Alles andere war soweit fertig, dann habe ich begonnen, die für mich wichtigen Programme zu installieren:

app-misc/mc eix gentoolkit

kde-plasma/plasma-meta

kde-plasma/plasma-nm

kdeadmin-meta

kdegraphics-meta

kdemultimedia-meta

kdeutils-meta

kdialog kmahjongg konsole krusader kwrite

gparted gutenprint xsane

adobe-flash alsa-tools firefox-bin phonon-gstreamer thunderbird-bin

libreoffice libreoffice-l10n

Die meisten der aufgeführten Pakete waren binpkgs,

allerdings am Ende

emerge -avuDN world,

um nichts zu übersehen.

rc-update add dbus boot

rc-update add consolekit default

rc-update add cupsd default

rc-update add alsasound default

rc-update add NetworkManager default

/etc/conf.d/xdm geändert von xdm in sddm

rc-update add xdm default

useradd -m -g users -s /bin/bash ~

Und dann habe ich die chroot-Umgebung verlassen,

das System neu gestartet und bin direkt auf dem Login-Screen gelandet.

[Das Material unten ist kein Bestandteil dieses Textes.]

/-- The layouts of the operand shapes: d a b; d a I; d I; p a b; p a I. -/
def Layout.dab : Layout := { dst := .one, a := .one, b := .one }
def Layout.dai : Layout := { dst := .one, a := .one, imm := 0xFFFFFFFF }
def Layout.di : Layout := { dst := .one, imm := 0xFFFFFFFF }
def Layout.pab : Layout := { dst := .pred, a := .one, b := .one }
def Layout.pai : Layout := { dst := .pred, a := .one, imm := 0xFFFFFFFF }

/-- The opcodes of R149 that compute on general registers. -/
def opcodesArith : List (Nat × Layout) :=
  [(0x00, {}), (0x01, .dab), (0x02, .dai), (0x03, .dab), (0x04, .dab), (0x05, .dai), (0x06, .dab), (0x07, .dai),
   (0x08, .dab), (0x09, .dai), (0x0A, .dab), (0x0B, .dai), (0x0C, .dab), (0x0D, .dai), (0x0E, .dab), (0x0F, .dai),
   (0x10, .dab), (0x11, .dab), (0x12, .dab), (0x13, .dab), (0x14, .dab), (0x15, .dab), (0x16, .dab), (0x17, .di), (0x18, .dai)]

/-- The opcodes of R149 that write a predicate. -/
def opcodesPred : List (Nat × Layout) :=
  [(0x20, .pab), (0x21, .pab), (0x22, .pab), (0x23, .pab), (0x24, .pab), (0x25, .pab), (0x26, .pai),
   (0x27, .pai), (0x28, .pai), (0x29, .pai), (0x2A, .pai), (0x2C, { dst := .pred, a := .pred, b := .pred }),
   (0x2D, { dst := .pred, a := .pred, b := .pred }), (0x2E, { dst := .pred, a := .pred }), (0x2F, .pai)]

/-- The opcodes of R149 that steer the flow, wait or read time and events. -/
def opcodesFlow : List (Nat × Layout) :=
  [(0x30, { imm := 0x1FFFF }), (0x31, { a := .one }), (0x32, { imm := 0x1FFFF }), (0x33, {}),
   (0x34, { a := .one, imm := 0x1FFFF }), (0x35, {}), (0x36, {}), (0x37, { imm := 0xFFFFFF }), (0x38, { dst := .greg 2 }),
   (0x39, { dst := .one, imm := 0x1F }), (0x40, { dst := .one, a := .one, b := .one, imm := 0xFFFFFF }),
   (0x41, { dst := .one, imm := 0x3FFFFFFF }), (0x42, { imm := 0xF }), (0x43, { a := .one, b := .one })]

/-- The opcodes of R149 that reach memory and the other blocks. An opcode of none of the four tables is reserved. -/
def opcodesSteer : List (Nat × Layout) :=
  [(0x50, { dst := .one, a := .one, imm := 0x3FFFFFFF }), (0x51, { a := .one, b := .one, imm := 0x3FFFFFFF }), (0x52, {}),
   (0x53, { a := .one }), (0x54, { dst := .one, a := .one, b := .one, imm := 0x3FFFFFFF }),
   (0x60, { a := .one, b := .greg 2, imm := 0x1FF }), (0x61, { dst := .one, a := .one, b := .one, imm := 0xF }),
   (0x62, { imm := 0x1FF }), (0x63, { dst := .one, a := .one, imm := 1 }), (0x64, { a := .one, b := .one, imm := 0x1FFF }),
   (0x70, { dst := .one, a := .greg 4, b := .greg 4, imm := 0xFF }), (0x71, { dst := .greg 4 }), (0x72, { imm := 0x1FF }),
   (0x80, { a := .one, imm := 0x7F }), (0x81, { a := .one, imm := 0xFF }), (0x90, { dst := .greg 8, a := .one }),
   (0x91, { a := .greg 8, b := .one, imm := 1 }), (0x92, { dst := .one, a := .one, imm := 0xFF }),
   (0xA0, { dst := .one, a := .greg 2, b := .greg 2 }), (0xA1, { a := .greg 2, imm := 1 }),
   (0xB0, { dst := .one, imm := 0xF }), (0xC0, { a := .one, imm := 7 }), (0xC1, { dst := .one, imm := 0x7F })]

/-- The layout of an opcode; none for a reserved opcode. -/
def layoutOf (opc : Nat) : Option Layout := (opcodesArith ++ opcodesPred ++ opcodesFlow ++ opcodesSteer).lookup opc

/-- A register field is used as its layout allows: an unused field is 0, a group ends by g31, a predicate has [4:3] = 0. -/
def Use.allows (u : Use) (x : Nat) : Bool :=
  match u with
  | .none => decide (x = 0)
  | .greg n => decide (x + n ≤ 32)
  | .pred => decide (x < 8)

/-- Size field of LD, ST and AMOADD, and their space (R150). -/
def Ins.size (i : Ins) : Nat := 2 ^ bits i.imm 27 2
def Ins.space (i : Ins) : Nat := bits i.imm 24 3

/-- What single opcodes add: an 8-byte LD or ST needs a pair of registers, AMOADD has space 0 and size 4 (R150), HOP to the
next code has SRCA 0 (R165). -/
def Ins.special (i : Ins) : Bool :=
  match i.opc with
  | 0x50 => decide (i.size < 8 ∨ i.dst < 31)
  | 0x51 => decide (i.size < 8 ∨ i.b < 31)
  | 0x54 => decide (i.space = 0 ∧ i.size = 4)
  | 0x81 => !bit i.imm 7 || decide (i.a = 0)
  | _ => true

/-- The instruction is legal (R148). -/
def Ins.legal (i : Ins) (l : Layout) : Bool :=
  l.dst.allows i.dst && l.a.allows i.a && l.b.allows i.b && decide (i.imm &&& l.imm = i.imm) && i.special

/-! ### Registers and predicates (R140, R147) -/

/-- General register k of sequencer n, and a write of it. -/
def State.greg (s : State) (n k : Nat) : Nat := s.get (R.SQ_GREG.GREG n k)
def State.setGreg (s : State) (n k v : Nat) : State := s.put (R.SQ_GREG.GREG n k) v

/-- Predicate k: p0 is always 1. -/
def State.predicate (s : State) (n k : Nat) : Bool := if k = 0 then true else bit (s.get (R.SQ_PRED.PRED n)) (k - 1)

/-- Write predicate k: a write of p0 is ignored. -/
def State.setPredicate (s : State) (n k : Nat) (v : Bool) : State :=
  if k = 0 then s else s.put ⟨R.SQ_PRED.addr n, k, 1⟩ (b2n v)

/-- Write consecutive general registers, the first word to register k. -/
def State.setGregs (s : State) (n k : Nat) : List Nat → State
  | [] => s
  | v :: r => State.setGregs (s.setGreg n k v) n (k + 1) r

/-- The instruction executes (R147). -/
def State.executes (s : State) (n : Nat) (i : Ins) : Bool := s.predicate n i.pred != i.psense

/-- An instruction index lies in the sequencer's span. -/
def State.inSpan (s : State) (n pc : Nat) : Bool :=
  decide (s.get (R.SQ_SPAN_LO.SPAN_LO n) ≤ pc ∧ pc ≤ s.get (R.SQ_SPAN_HI.SPAN_HI n))

/-- The requester identity of a sequencer (12_stream_memory.md R306). -/
def seqReq (n : Nat) : Nat := 8 + n

/-! ### The frame of an instruction -/

/-- How an instruction ends: at the next instruction, at another, in HALTED, in WAITING, or in a fault; or it has not begun,
because the toll holds the access to DRAM that it needs (12_stream_memory.md R308). -/
inductive Flow where
  | next
  | jump (target : Nat)
  | halt
  | wait (w : Wait)
  | fault (cause : Nat)
  | stall
  deriving DecidableEq, Repr

/-- An instruction's effect: sequencer, fields and state before; state after and how it ends. -/
abbrev Body : Type := Nat → Ins → State → State × Flow

/-- The instruction in front of sequencer n. -/
def State.insAt (s : State) (n : Nat) : Ins := insOf (s.load (progBase + 8 * s.get (R.SQ_PC.PC n)) 8)

/-- The program counter moves and the instruction is counted. -/
def seqAdvance (n pc : Nat) (s : State) : State := (s.put (R.SQ_PC.PC n) pc).bump (R.SQ_INSTR.INSTR n)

Nach vollständiger Einrichtung des plasma-Desktops habe ich dann diesen Artikel

geschrieben.

Und ich freue mich, daß der Boot-Vorgang mit dem gentoo-kernel wesentlich schneller geht

als mit dem gentoo-kernel-bin.

Zwar dauert die Installation des gentoo-kernels doch eine ganze Weile,

aber das war mir in diesem Fall egal.

Fazit: Einmal ohne Konfiguration des Kernels auszukommen, ist schon eine Freude - jedenfalls für mich.

Ich wünsche allen, die mit dem gentoo-kernel einen Versuch starten, denselben Erfolg, den ich heute erlebt habe.

Gruß

Manfred

----------

## ManfredB

Inzwischen sind auch gentoo-kernel und gentoo-kernel-bin 5.4.14 aufgetaucht.

Beide Kernel habe ich auf meinem PC in zwei Test-Installationen untergebracht.

Alles funktioniert einwandfrei.

Gruß

Manfred

----------

## firefly

Du kennst schon /etc/portage/package.accept_keywords oder?

Dadurch kannst du für einzelne Pakete die "unstable" (e.g. ~amd64) versionen freischalten.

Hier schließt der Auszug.